Through the above-mentioned mutual cooperation of second compressor 2 and governing valve 61, the problem that frequently opens and stops does not exist in second compressor 2, can realize the gas bearing continuous stable air feed, guarantees the reliable steady operation of unit.

In the description of the present invention, it should be understood that the terms "first", "second", "third", etc. are used to define the components, and are used only for the convenience of distinguishing the components, and if not otherwise stated, the terms have no special meaning, and thus, should not be construed as limiting the scope of the present invention.

Furthermore, the technical features of one embodiment may be combined with one or more other embodiments advantageously without explicit negatives.

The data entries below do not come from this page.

theorem test_witness_WalksAndHostAnswers :
    (walker.hub.up = true ∧ askerOf walker (.ctx 3) = some asked ∧
     walk walker asked (mget emptyDomain walker.doms (walkDom (.ctx 3))).ptrs = .leaf found 0x8008 0x10000113 [] ∧ bit (0x10000113 : Word).toNat 8 = true ∧
     ((after (.pageWalk (.ctx 3)) walker).ctx 3).status = .issuing) ∧
    (let s := { walker with hub := { emptyHub with ats := [asking] } }
     let x : AtsAnswer := { hpa := 0x7000, r := true, w := false, x := false, priv := false }
     s.hub.ats[0]? = some asking ∧ asking.who = .ctx 3 ∧ asking.dropped = false ∧ askerOf s (.ctx 3) = some asked ∧ AtsAnswer.grants x .read = true ∧ asking.priv = false ∧
     ((after (.atsCompletion 0 (some x)) s).ctx 3).status = .issuing) ∧
    (paged.hub.up = true ∧ paged.hub.priOut.find? (fun y => y.1 == 0) = some (0, 1) ∧
     paged.hub.cam.find? (fun y => y.1 == 0 && y.2.seq == 1 && y.2.code == 0x12) = some (0, camHost) ∧ camHost.reqs = [.ctx 3] ∧
     (paged.ctx 3).status = .parked (.fault 0 0x4000 .read) ∧ (paged.loc 3).priv ≠ 2 ∧ paged.hub.recs = []) ∧
    sharers walker (.ctx 3) asked = [.ctx 3] ∧ hostBusy user 0 0x4000 4096 = false ∧ (∀ y ∈ user.ctxs, waitaOf user y.1 = none) := by decide +kernel

/-- The last level's entry is absent, of a hole, misplaced, without the access, with bit 11 or poisoned. -/
theorem test_witness_WalksThatFault :
    (let s := { walker with mem := [] }
     s.hub.up = true ∧ askerOf s (.ctx 3) = some asked ∧ sharers s (.ctx 3) asked = [.ctx 3] ∧ s.hub.cam = [] ∧ asked.priv < 2 ∧
     (after (.pageWalk (.ctx 3)) s).hub.noRoom = s.hub.noRoom ∧ ((after (.pageWalk (.ctx 3)) s).ctx 3).status = .parked (.fault 0 0x4008 .read)) ∧
    ([(0x8000000013#64, 0x13#8, 0x4000), (0x10000005#64, 0x11#8, 0x4000), (0x10000913#64, 0x32#8, 0x4008)].all (fun x =>
      let s := { walker with mem := stored 0x8008 [x.1] }
      (match walk s asked (mget emptyDomain s.doms (walkDom (.ctx 3))).ptrs with | .code c => c == x.2.1 | _ => false) &&
        sharers s (.ctx 3) asked == [.ctx 3] &&
        ((after (.pageWalk (.ctx 3)) s).ctx 3).status == .ending { faultOf x.2.1 with addr := BitVec.ofNat 64 x.2.2, acc := 0 } false) = true) ∧
    (let s := { walker with grans := [(0x200, { cleanGran with pois := true })] }
     granPois s (0x8000 + 8 * levelIndex 3 asked.va) = true ∧ walkFrom s asked 2 3 0x8000 [] = .code 0x32) ∧
    walkFrom walker asked 1 4 0x8000 [] = .leaf (leafTlb asked 4 0x10000113) 0x8008 0x10000113 [] ∧
    walkFrom { walker with mem := stored 0x8008 [0x80] } asked 1 4 0x8000 [] = .host := by decide +kernel

theorem test_witness_NoHostWaiter : ∀ w, waitsCam paged w = none := noWaiter_of _ (by decide) rfl rfl rfl

theorem test_witness_EventsAreRouted :
    (9 ≤ 41 ∧ (9 : Nat) ≠ 6 ∧ (9 : Nat) ≠ 7) ∧ (fld (irt (routed 0).hub 9) 0 2 = 0 ∧ fld (reg (after (.externalEvent 9 5) (routed 0)).hub 0x4898) 0 32 = 1) ∧
    (fld (irt (routed 0xE00002).hub 9) 0 2 = 2 ∧ (after (.externalEvent 9 5) (routed 0xE00002)).hub.out = [.msi 7]) ∧
    (let s := routed 0x5000300000001
     fld (irt s.hub 9) 0 2 = 1 ∧ (irt s.hub 9).extractLsb' 32 32 = placedActor ∧ placed s.hub placedActor = true) ∧
    (let s := routed 0x5000300000003
     fld (irt s.hub 9) 0 2 = 3 ∧ ((after (.externalEvent 9 5) s).hub.flight.map (fun f => f.esc.map (·.src))) = [some 9]) ∧
    (let tm : EscTimer := { src := 9, vec := 4, core := 0, ch := 0, payload := 0, due := 5, off := none }
     let s := { routed 0 with hub := { (routed 0).hub with esc := [tm] }, now := 9 }
     s.hub.esc[0]? = some tm ∧ tm.off = none ∧ tm.due ≤ s.now ∧ (after (.irtEscalation 0) s).hub.out = [.msi 4]) := by decide +kernel
/-- Queue 0 of 16 records at 0x10000, with head 2. -/
def queue0 : Queue := { en := true, head := 2, tail := 2, rbase := 0x10000, log2n := 4, pasid := 0, maxpcls := 7, stopped := false }
/-- The machine with that queue and a work item, a bell rung, and page 1 translated for the hub. -/
def queued (x : Queue) (ws : List (Nat × Work)) (mem : List (Nat × Byte)) : State :=
  { user with hub := { emptyHub with bells := [0], tables := { emptyTables with queues := [(0, x)], works := ws, workSeq := 9 } }
              doms := [(8, { emptyDomain with tlb := [page1] })], mem := mem, now := 2900 }
/-- A work item of record 1 of queue 0, without a completion address. -/
def work1 (w : WorkKind) : Work :=
  { queue := 0, idx := 1, kind := 2, pasid := 0, caddr := 0, cval := 0x55, msie := false, vec := 0, work := w, finished := none, lslot := 0, since := 0
    parked := none, walking := none, missAt := 0, due := none }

Finally, it should be noted that the above examples are only used to illustrate the technical solutions of the present invention and not to limit the same; although the present invention has been described in detail with reference to preferred embodiments, those skilled in the art will understand that: modifications to the specific embodiments of the invention or equivalent substitutions for parts of the technical features may be made; without departing from the spirit of the present invention, it is intended to cover all aspects of the invention as defined by the appended claims.